T(n) = 2T(n/2) + log n

T(1) = 1

Substitute n = 2^k

T(2^k) = k + 2T(2^(k-1))

T(2^k) = k + 2(k-1) + 4T(2^(k-2))

= k + 2(k-1) + 4(K-2) + 8T(2^(k-3))

= k + 2(k-1) + 4(K-2) + 8(k-3) + 16T(2^(k-4))

= k + 2(k-1) + 4(K-2) + 8(k-3) + ...... + 2^kT(2^(k-k))

= k + 2(k-1) + 4(K-2) + 8(k-3) + .......+ 2^kT(1)

= k + 2(k-1) + 4(K-2) + 8(k-3) + .......+ 2^k --------(1)

2T(2^k) = 2k + 4(k-1) + 8(K-2) + ...... + 2*2^k + 2^(k+1) --------(2)

Subtracting 1 from 2, we get below

T(2^k) = - k + 2 + 4 ...... 2^(k-2) + 2^(k-1) + 2^k + 2^(k+1)

= - k + 2 * (1 + 2 + 4 + ..... 2^k)

= -k + [2*(2^k - 1)] / [2-1]

= -k + [2*(2^k - 1)]

T(n) = -Logn + 2*(n - 1)

T(n) = Θ(n)

**Question 5:** Given below are the two statements.

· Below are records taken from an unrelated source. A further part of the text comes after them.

/-- What a round start does (R126): nothing, a swap, or the failure of the commit. -/
theorem State.roundStart_cases (s : State) : s.roundStart = s ∨ (s.gen.commit ≠ none ∧ s.roundStart = s.swap) ∨
    ∃ r, s.roundStart = s.failCommit .notSynced r := by
  unfold State.roundStart
  split
  next => exact .inl rfl
  next c hc =>
    split
    · split
      · exact .inr (.inl ⟨by simp [hc], rfl⟩)
      · split
        · exact .inl rfl
        next r _ => exact .inr (.inr ⟨r, rfl⟩)
    · exact .inl rfl

/-- A swap leaves the missed count, or clears it (R35). -/
theorem State.missed_roundStart_le (s : State) : s.roundStart.timer.missed ≤ s.timer.missed := by
  rcases s.roundStart_cases with h | ⟨-, h⟩ | ⟨r, h⟩ <;> rw [h]
  · simpa [State.swap] using
      (s.exchangeBanks.mapStreams fun st => { st with expectation := none }).missed_takeBaseIntoUse_le s.base
  · simp

theorem State.timer_cycleEnd (s : State) : s.cycleEnd.timer = s.cycleEndTimer.timer := by simp [State.cycleEnd]

/-- The state of a cycle end after its steps 1 to 5 (R20). -/
def State.counted (s : State) : State := (s.modTimer (Timer.count s.base.cyclesPerRound.toNat)).accountMissed

theorem State.timer_cycleEndTimer (s : State) : s.cycleEndTimer.timer =
    s.counted.atRoundStart.timer.fixLength s.counted.atRoundStart.base.cycleLength.toNat := rfl

theorem State.timer_cycleEnd_inRange {s : State} (h : s.timer.InRange) : s.cycleEnd.timer.InRange := by
  have hc : s.counted.timer.InRange :=
    State.timer_accountMissed_inRange (s := s.modTimer _) (h.congr rfl rfl rfl rfl)
  rw [State.timer_cycleEnd, State.timer_cycleEndTimer]
  refine Timer.inRange_fixLength _ ?_
  unfold State.atRoundStart
  split
  · obtain ⟨h1, h2, h3, h4, h5, h6⟩ := hc
    exact ⟨by simpa using h1, by simpa using h2, by simpa using h3, by simpa using h4, by simpa using h5,
      s.counted.missed_roundStart_le.trans h6⟩
  · exact hc

theorem servoAct_good_le {sync : SyncState} {good g : Nat} {band : Band} {st : SyncState} (hg : good ≤ 8)
    (h : servoAct sync good band = .correct st g) : g ≤ 8 := by
  unfold servoAct Config.lockCount at h
  (repeat' split at h) <;> cases h <;> omega

/-- What the servo leaves in the timer at a correction (R26). -/
theorem State.timer_servoCorrect (s : State) (err : Int) (sync : SyncState) (good : Nat) :
    (s.servoCorrect err sync good).timer = { s.timer.correct err with good := good, sync := sync } := by
  have h := State.timer_changeSync (s.modTimer fun t => { t.correct err with good := good }) sync
  simpa [State.servoCorrect] using h

/-- What a phase step leaves in the timer (R27). -/
theorem State.timer_phaseStep (s : State) (point : W16 × Nat × Nat) (n : Nat) :
    (s.phaseStep point n).timer = { s.timer.land s.base point n with good := 0, sync := .acquiring } := by
  have h := State.timer_changeSync (s.modTimer fun t => { t.land s.base point n with good := 0 }) .acquiring
  simpa [State.phaseStep] using h

theorem Timer.inRange_land {t : Timer} (h : t.InRange) (b : BaseRecord) (point : W16 × Nat × Nat) (n : Nat)
    (st : SyncState) : Timer.InRange { t.land b point n with good := 0, sync := st } := by
  obtain ⟨h1, h2, -, -, -, h6⟩ := h
  exact ⟨h1, h2, by simp [Timer.land], by simp [Timer.land], Nat.zero_le 8, h6⟩

theorem State.timer_useSync_inRange {s : State} (h : s.timer.InRange) (rx : Reception) (f : SyncFrame) :
    (s.useSync rx f).timer.InRange := by
  obtain ⟨h1, h2, h3, h4, h5, h6⟩ := h
  unfold State.useSync
  extract_lets point m mismatch act u
  rcases hact : act with - | ⟨sync, good⟩
  · rw [State.timer_phaseStep]
    exact Timer.inRange_land (t := u.timer) ⟨h1, h2, h3, h4, h5, Nat.zero_le _⟩ ..
  · rw [State.timer_servoCorrect]
    refine ⟨?_, ?_, h3, h4, servoAct_good_le h5 hact, Nat.zero_le _⟩ <;>
      simp only [Timer.correct, clampTrim, Config.trimMax] <;> omega

theorem State.TimerInRange.endReception {s : State} (h : s.TimerInRange) (p : Port) (bytes : List Byte) :
    (s.endReception p bytes).TimerInRange := by
  rw [State.timerInRange_iff] at h ⊢
  rcases s.endReception_cases p bytes with hk | ⟨v, rx, f, hv, -, ht⟩
  · rw [hk.timer]
    exact h
  · rw [ht.timer]
    exact State.timer_useSync_inRange (hv.timer ▸ h) rx f

theorem Timer.inRange_initial : Timer.initial.InRange := by
  unfold Timer.InRange
  decide

theorem Effect.timerInRange {s t : State} {c : Instr} (h : Effect s c t) (hs : s.TimerInRange) : t.TimerInRange := by
  rw [State.timerInRange_iff] at hs ⊢
  cases h with
  | powerOnEvent | pinReset | pinPowerOn | deviceReset => exact Timer.inRange_initial
  | receptionEnd p bytes =>
    have h : (s.endReception p bytes).timer.InRange := State.TimerInRange.endReception hs p bytes
    simpa using h
  | cycleEnd =>
    have h := State.timer_cycleEnd_inRange hs
    simpa using h
  | request req held hr => simpa [(State.SameRun.runTaken hr req held s).timer] using hs
  | _ => simpa using hs

/-! ### The ranges of the count (R19, R21, R26) -/

/-- The ranges of `State.CountInRange`, of a timer under a base record. -/
def Timer.CountInRange (t : Timer) (b : BaseRecord) : Prop :=
  t.index < b.cyclesPerRound.toNat ∧ t.position ≤ t.effLength ∧
    3 * b.cycleLength.toNat ≤ 4 * t.effLength + 512 ∧ 4 * t.effLength ≤ 5 * b.cycleLength.toNat + 512 ∧
    ∀ x, t.slew = some x → 4 * x.natAbs < b.cycleLength.toNat

theorem State.countInRange_iff (s : State) : s.CountInRange ↔ s.timer.CountInRange s.base := Iff.rfl

/-- What the count relies on in a base record that passes validation (R125, checks 1, 2 and 5). -/
theorem Bank.base_of_valid {b : Bank} (h : b.validate = none) : 0 < b.base.cycleLength.toNat ∧
    0 < b.base.cyclesPerRound.toNat ∧ 2 * b.base.stepThreshold.toNat < b.base.cycleLength.toNat := by
  have hbase : firstFailure b.base.checks = none := by
    unfold Bank.validate at h
    split at h
    next => cases h
    next hn => exact hn
  rw [firstFailure_eq_none_iff] at hbase
  simp only [BaseRecord.checks, List.forall_mem_cons, Bool.and_eq_true, decide_eq_true_eq] at hbase
  obtain ⟨⟨hl, -⟩, ⟨hn, -⟩, -, -, ⟨-, hstep⟩, -⟩ := hbase
  exact ⟨by omega, hn, hstep⟩

/-- The new cycle's effective length stays within 128 and the slew of L (R21). -/
theorem Timer.countInRange_fixLength {t : Timer} {b : BaseRecord} (h : t.InRange) (hi : t.index < b.cyclesPerRound.toNat)
    (hp : t.position = 0) (hslew : ∀ x, t.slew = some x → 4 * x.natAbs < b.cycleLength.toNat) :
    (t.fixLength b.cycleLength.toNat).CountInRange b := by
  obtain ⟨h1, h2, h3, h4, -, -⟩ := h
  have hq : ((t.residue + t.trim).tdiv 256).natAbs = (t.residue + t.trim).natAbs / 256 := Int.natAbs_tdiv ..
  have hx : 4 * (t.slew.getD 0).natAbs ≤ b.cycleLength.toNat := by
    cases hs : t.slew with
    | none => simp
    | some x => exact (hslew x hs).le
  refine ⟨hi, by simp only [Timer.fixLength, hp]; omega, ?_, ?_, nofun⟩ <;> simp only [Timer.fixLength] <;> omega

theorem Timer.countInRange_land {t : Timer} {b : BaseRecord} (hl : 0 < b.cycleLength.toNat)
    (hn : 0 < b.cyclesPerRound.toNat) (point : W16 × Nat × Nat) (n : Nat) : (t.land b point n).CountInRange b :=
  ⟨Nat.mod_lt _ hn, (Nat.mod_lt _ hl).le, by simp only [Timer.land]; omega, by simp only [Timer.land]; omega, nofun⟩

theorem errorBand_not_beyond {b : BaseRecord} {err : Int} {mismatch : Bool} (h : errorBand b err mismatch ≠ .beyond) :
    err.natAbs ≤ b.stepThreshold.toNat := by
  unfold errorBand at h
  split at h
  next => exact absurd rfl h
  next hn =>
    simp only [Bool.or_eq_true, decide_eq_true_eq, not_or] at hn
    omega

theorem servoAct_beyond (sync : SyncState) (good : Nat) : servoAct sync good .beyond = .step := by
  cases sync <;> rfl

theorem State.countInRange_useSync {s : State} (hb : s.gen.active.validate = none) (h : s.CountInRange) (rx : Reception)
    (f : SyncFrame) : (s.useSync rx f).timer.CountInRange s.base := by
  obtain ⟨hl, hn, hstep⟩ := Bank.base_of_valid hb
  obtain ⟨h1, h2, h3, h4, -⟩ := h
  unfold State.useSync
  extract_lets point m mismatch act u
  rcases hact : act with - | ⟨sync, good⟩
  · rw [State.timer_phaseStep]
    exact Timer.countInRange_land (t := u.timer) hl hn point _
  · rw [State.timer_servoCorrect]
    have herr : m.1.natAbs ≤ s.base.stepThreshold.toNat := errorBand_not_beyond (mismatch := mismatch) fun hbeyond => by
      have : act = .step := by unfold act; rw [hbeyond, servoAct_beyond]
      rw [this] at hact
      cases hact
    refine ⟨h1, h2, h3, h4, fun x hx => ?_⟩
    obtain rfl : m.1.tdiv 2 = x := by simpa [Timer.correct] using hx
    have : 4 * (m.1.tdiv 2).natAbs < s.gen.active.base.cycleLength.toNat := by
      have h2 : (m.1.tdiv 2).natAbs = m.1.natAbs / 2 := Int.natAbs_tdiv ..
      simp only [State.base] at herr
      omega
    exact this

/-! ### The count at a cycle end -/

theorem State.counted_keeps (s : State) : s.counted.gen = s.gen ∧ s.counted.timer.slew = s.timer.slew ∧
    s.counted.timer.position = 0 ∧ s.counted.timer.index =
      (if s.base.cyclesPerRound.toNat ≤ s.timer.index + 1 then 0 else s.timer.index + 1) := by
  simp [State.counted, Timer.count]

/-- A swap keeps a pending slew only where the cycle length stays (R35). -/
theorem State.slew_takeBaseIntoUse {s : State} {old : BaseRecord} {x : Int}
    (h : (s.takeBaseIntoUse old).timer.slew = some x) : s.timer.slew = some x ∧ s.base.cycleLength = old.cycleLength := by
  unfold State.takeBaseIntoUse at h
  extract_lets u at h
  have hu : u.timer.slew = some x := by
    split at h
    · simpa [State.timer_changeSync] using h
    · exact h
  unfold u at hu
  split at hu
  next he => exact ⟨hu, he⟩
  next => simp at hu

/-- What the count relies on at a round start: the bank in use afterwards, with the slew that stays pending. -/
theorem State.roundStart_slew {s : State} {x : Int} (h : s.roundStart.timer.slew = some x) :
    s.timer.slew = some x ∧ s.roundStart.base.cycleLength = s.base.cycleLength := by
  rcases s.roundStart_cases with he | ⟨-, he⟩ | ⟨r, he⟩ <;> rw [he] at h ⊢
  · exact ⟨h, rfl⟩
  · have hslew : ((s.exchangeBanks.mapStreams fun st => { st with expectation := none }).takeBaseIntoUse
        s.base).timer.slew = some x := by simpa [State.swap] using h
    obtain ⟨h1, h2⟩ := State.slew_takeBaseIntoUse hslew
    exact ⟨by simpa using h1, by simpa [State.swap, State.base] using h2⟩
  · exact ⟨by simpa using h, by simp⟩

theorem State.CountInRange.cycleEnd {s : State} (hb : s.BanksValid) (ht : s.TimerInRange) (h : s.CountInRange) :
    s.cycleEnd.CountInRange := by
  obtain ⟨h1, -, -, -, h5⟩ := h
  obtain ⟨hgen, hslew, hpos, hindex⟩ := s.counted_keeps
  have hbase : s.counted.base = s.base := by rw [State.base, hgen, State.base]
  have hc : s.counted.timer.InRange := State.timer_accountMissed_inRange (s := s.modTimer _)
    (Timer.InRange.congr (t := s.timer) ht rfl rfl rfl rfl)
  have hround : s.counted.atRoundStart.timer.InRange := by
    unfold State.atRoundStart
    split
    · obtain ⟨h1, h2, h3, h4, h5, h6⟩ := hc
      exact ⟨by simpa using h1, by simpa using h2, by simpa using h3, by simpa using h4, by simpa using h5,
        s.counted.missed_roundStart_le.trans h6⟩
    · exact hc
  have hbank : s.counted.atRoundStart.gen.active.validate = none := by
    have hcb : s.counted.BanksValid := by rw [State.BanksValid, hgen]; exact hb
    unfold State.atRoundStart
    split
    · exact (kept_banksValid.roundStart hcb).1
    · exact hcb.1
  have hlen : s.cycleEnd.base = s.counted.atRoundStart.base := by
    simp [State.cycleEnd, State.base, State.cycleEndTimer, State.counted]
  rw [State.countInRange_iff, hlen, State.timer_cycleEnd, State.timer_cycleEndTimer]
  refine Timer.countInRange_fixLength hround ?_ ?_ fun x hx => ?_
  · have hpos := (Bank.base_of_valid hbank).2.1
    unfold State.atRoundStart at hpos ⊢
    split
    next h0 => simpa [h0, State.base] using hpos
    next h0 =>
      rw [hbase]
      rw [hindex] at h0 ⊢
      split_ifs at h0 ⊢
      · exact absurd rfl h0
      · omega
  · unfold State.atRoundStart
    split <;> simpa using hpos
  · unfold State.atRoundStart at hx ⊢
    split at hx
    next h0 =>
      obtain ⟨hs, hl⟩ := State.roundStart_slew hx
      rw [if_pos h0, hl, hbase]
      exact h5 x (hslew ▸ hs)
    next h0 =>
      rw [if_neg h0, hbase]
      exact h5 x (hslew ▸ hx)

theorem State.countInRange_resetBlocks (s : State) (f : Port → PortState) (straps : BitVec 7) (epoch : Byte) :
    (s.resetBlocks f straps epoch).CountInRange :=
  ⟨(by decide : 0 < 8), (by decide : 0 ≤ 125000), (by decide : 3 * 125000 ≤ 4 * 125000 + 512),
    (by decide : 4 * 125000 ≤ 5 * 125000 + 512), nofun⟩

theorem State.CountInRange.congr {s t : State} (h : s.CountInRange) (htimer : t.timer = s.timer)
    (hactive : t.gen.active = s.gen.active) : t.CountInRange := by
  simpa only [State.CountInRange, State.base, htimer, hactive] using h

theorem Effect.countInRange {s t : State} {c : Instr} (h : Effect s c t) (hb : s.BanksValid) (ht : s.TimerInRange)
    (hs : s.CountInRange) : t.CountInRange := by
  cases h with
  | powerOnEvent | pinReset | pinPowerOn | deviceReset => exact s.countInRange_resetBlocks ..
  | receptionEnd p bytes =>
    refine State.CountInRange.congr (s := s.endReception p bytes) ?_ (by simp) (by simp)
    rcases s.endReception_cases p bytes with hk | ⟨v, rx, f, hv, -, hu⟩
    · exact hs.congr hk.timer hk.active
    · have hv' := State.countInRange_useSync (hv.active ▸ hb.1) (hs.congr hv.timer hv.active) rx f
      refine State.CountInRange.congr (s := v.useSync rx f) ?_ hu.timer hu.active
      rw [State.countInRange_iff, State.useSync_views]
      exact hv'
  | cycleEnd => exact (hs.cycleEnd hb ht).congr (by simp) (by simp)
  | request req held hr =>
    have hk := State.SameRun.runTaken hr req held s
    exact hs.congr (by simp [hk.timer]) (by simp [hk.active])
  | _ => exact hs.congr (by simp) (by simp)

/-- A quantum passes only while the cycle end is not due (R19). -/
theorem State.CountInRange.idleStep {s : State} (h : s.CountInRange) : s.idleStep.CountInRange := by
  unfold State.idleStep
  split
  next hp =>
    split
    next hd =>
      have hdue : s.cycleEndDue = false := by
        simp only [State.dueEvents, if_pos hp, List.append_eq_nil_iff, ite_eq_right_iff] at hd
        by_contra hc
        exact absurd (hd.1.1.1.2 (by simpa using hc)) (by simp)
      obtain ⟨h1, h2, hrest⟩ := h
      have hpos : s.timer.position < s.timer.effLength := by simpa [State.cycleEndDue] using hdue
      exact State.CountInRange.congr (s := s.countQuantum) ⟨h1, hpos, hrest⟩ (by simp) (by simp)
    next => exact h
  next => exact h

Choose the correct options regarding the Bellman-Ford shortest path algorithm?

A: Always finds a negative weighted cycle, if one exists.

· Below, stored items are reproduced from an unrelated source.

/-- `pcm16` (47_synthesis.md R329), for a finite value `N * 2^-149`: the integer nearest to 32768 times the value, the even one
of two, limited to -32768..32767; infinities saturate and a NaN gives 0. -/
def Obligations.Pcm16 : Prop :=
  pcm16 .nan = 0 ∧ (pcm16 (.inf false)).toInt = 32767 ∧ (pcm16 (.inf true)).toInt = -32768
    ∧ ∀ (neg : Bool) (m e : Nat),
      (32767 * 2 ^ 134 ≤ F32.scaled neg m e → (pcm16 (.fin neg m e)).toInt = 32767)
      ∧ (F32.scaled neg m e ≤ -32768 * 2 ^ 134 → (pcm16 (.fin neg m e)).toInt = -32768)
      ∧ (-32768 * 2 ^ 134 ≤ F32.scaled neg m e → F32.scaled neg m e ≤ 32767 * 2 ^ 134 →
          (2 * F32.scaled neg m e - (pcm16 (.fin neg m e)).toInt * 2 ^ 135).natAbs ≤ 2 ^ 134
          ∧ ((2 * F32.scaled neg m e - (pcm16 (.fin neg m e)).toInt * 2 ^ 135).natAbs = 2 ^ 134 →
              (pcm16 (.fin neg m e)).toInt % 2 = 0))

/-! ### The host (10_state.md R40 to R53) -/

/-- A host write whose turn it is: `SRESET` resets every piece of the core's state and takes priority over `START`, which acts in
`IDLE` only; a write at any other register is ignored (10_state.md R40, R41, 70_reset_and_hazards.md R380, R381). The model's own
are: that an aligned write BELOW the base address is ignored like one at another register, and the stop at a misaligned address,
to which 20_memory.md R63 gives no step (log 15); when a write has its turn (log 23); and that a reset during a wait on the source
drops the bytes answered for the abandoned step (70_reset_and_hazards.md R383, log 5). -/
def Obligations.HostControl : Prop :=
  ∀ (s : State) (w : HostWrite) (rest : List HostWrite), s.hostQ = w :: rest → s.hostTurn = true →
    (w.addr % 4 = 0 → w.addr = s.params.regsBase → w.value.getLsbD 1 = true →
      ∃ t, step s = .next t
        ∧ t = { State.reset with
            params := s.params, src := t.src, hostQ := rest, sinkRoom := s.sinkRoom, out := s.out }
        ∧ t.src = if s.waitsOnSource then srcAfter s.src else s.src)
    ∧ (w.addr % 4 = 0 → w.addr = s.params.regsBase → w.value.getLsbD 1 = false → w.value.getLsbD 0 = true →
      s.phase = .idle →
      ∃ t, step s = .next t ∧ t = { s with hostQ := rest, phase := .hdrId, seq := .boundary, view := t.view }
        ∧ t.view = t.mirror)
    ∧ (w.addr % 4 = 0 → w.addr = s.params.regsBase → w.value.getLsbD 1 = false →
      (w.value.getLsbD 0 = false ∨ s.phase ≠ .idle) → step s = .next { s with hostQ := rest })
    ∧ (w.addr % 4 = 0 → w.addr ≠ s.params.regsBase → step s = .next { s with hostQ := rest })
    ∧ (w.addr % 4 ≠ 0 → step s = .refused .hostAccess)

/-- Host reads between two core steps: `CTRL` reads 0; the fields of `STATUS`; and each other register the state it mirrors
(10_state.md R40 to R51). -/
def Obligations.HostReads : Prop :=
  ∀ s : State, s.Inv → (s.phase.busy = false ∨ s.seq = .boundary) → s.params.regsBase % 4 = 0 →
    hostRead s s.params.regsBase = some 0
    ∧ (∃ w, hostRead s (s.params.regsBase + 0x04) = some w
        ∧ w.toNat % 8 = s.phase.number ∧ w.getLsbD 3 = false ∧ w.getLsbD 4 = s.phase.busy
        ∧ w.getLsbD 5 = decide (s.phase = .error) ∧ w.getLsbD 6 = decide (s.phase = .done)
        ∧ w.getLsbD 7 = s.warn.any ∧ w.toNat / 2 ^ 8 = s.err.cls.number)
    ∧ hostRead s (s.params.regsBase + 0x08) = some (s.err.code.zeroExtend 32)
    ∧ hostRead s (s.params.regsBase + 0x0C) = some s.err.index
    ∧ hostRead s (s.params.regsBase + 0x10) = some s.err.packet
    ∧ hostRead s (s.params.regsBase + 0x14) = some s.err.page
    ∧ (∃ w, hostRead s (s.params.regsBase + 0x18) = some w ∧ w.toNat = s.warn.exhausted)
    ∧ (∃ w, hostRead s (s.params.regsBase + 0x1C) = some w ∧ w.toNat = s.warn.clamp)
    ∧ hostRead s (s.params.regsBase + 0x24) = some s.cfg.rate
    ∧ hostRead s (s.params.regsBase + 0x28) = some (BitVec.ofInt 32 s.cfg.brMax)
    ∧ hostRead s (s.params.regsBase + 0x2C) = some (BitVec.ofInt 32 s.cfg.brNom)
    ∧ hostRead s (s.params.regsBase + 0x30) = some (BitVec.ofInt 32 s.cfg.brMin)
    ∧ (∃ w, hostRead s (s.params.regsBase + 0x38) = some w ∧ w.toNat = s.cnt.pagesAccepted)
    ∧ (∃ w, hostRead s (s.params.regsBase + 0x3C) = some w ∧ w.toNat = s.packetNo)
    ∧ (∃ lo hi, hostRead s (s.params.regsBase + 0x40) = some lo ∧ hostRead s (s.params.regsBase + 0x44) = some hi
        ∧ lo.toNat + 2 ^ 32 * hi.toNat = s.cnt.framesOut)
    ∧ (∃ lo hi, hostRead s (s.params.regsBase + 0x48) = some lo ∧ hostRead s (s.params.regsBase + 0x4C) = some hi
        ∧ lo.toNat + 2 ^ 32 * hi.toNat = s.cnt.lastGranule.toNat)
    ∧ hostRead s (s.params.regsBase + 0x50) = some s.cnt.lastSerial
    ∧ hostRead s (s.params.regsBase + 0x54) = some s.cnt.lastSequence
    ∧ hostRead s (s.params.regsBase + 0x58) = some s.cfg.vendorLen
    ∧ hostRead s (s.params.regsBase + 0x5C) = some s.cfg.commentCount
    ∧ (s.Unclamped → ∃ w, hostRead s (s.params.regsBase + 0x20) = some w ∧ w.toNat = s.cfg.channels)
    ∧ (s.cfg.e0 < 16 → s.cfg.e1 < 16 → ∃ w, hostRead s (s.params.regsBase + 0x34) = some w
        ∧ w.toNat = s.cfg.e0 + 16 * s.cfg.e1)
    ∧ ∀ k, 0x17 < k → hostRead s (s.params.regsBase + 4 * k) = some 0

B: Finds whether any negative weighted cycle is reachable from the source.

- A Only
- B Only
- Both A and B
- Neither A nor B

**Answer: B**

A single source shortest path algorithm is the __Bellman-Ford algorithm__. As a result, it can only discover cycles that can be reached from a certain source, not negative weight cycles. Consider a disconnected situation in which a negative weight cycle can't be reached at all from the source. This is a very important application of Divide and Conquer.

If there is a negative weight cycle, it will appear in the shortest path since a negative weight cycle will always generate a shorter path when iterated through the cycle.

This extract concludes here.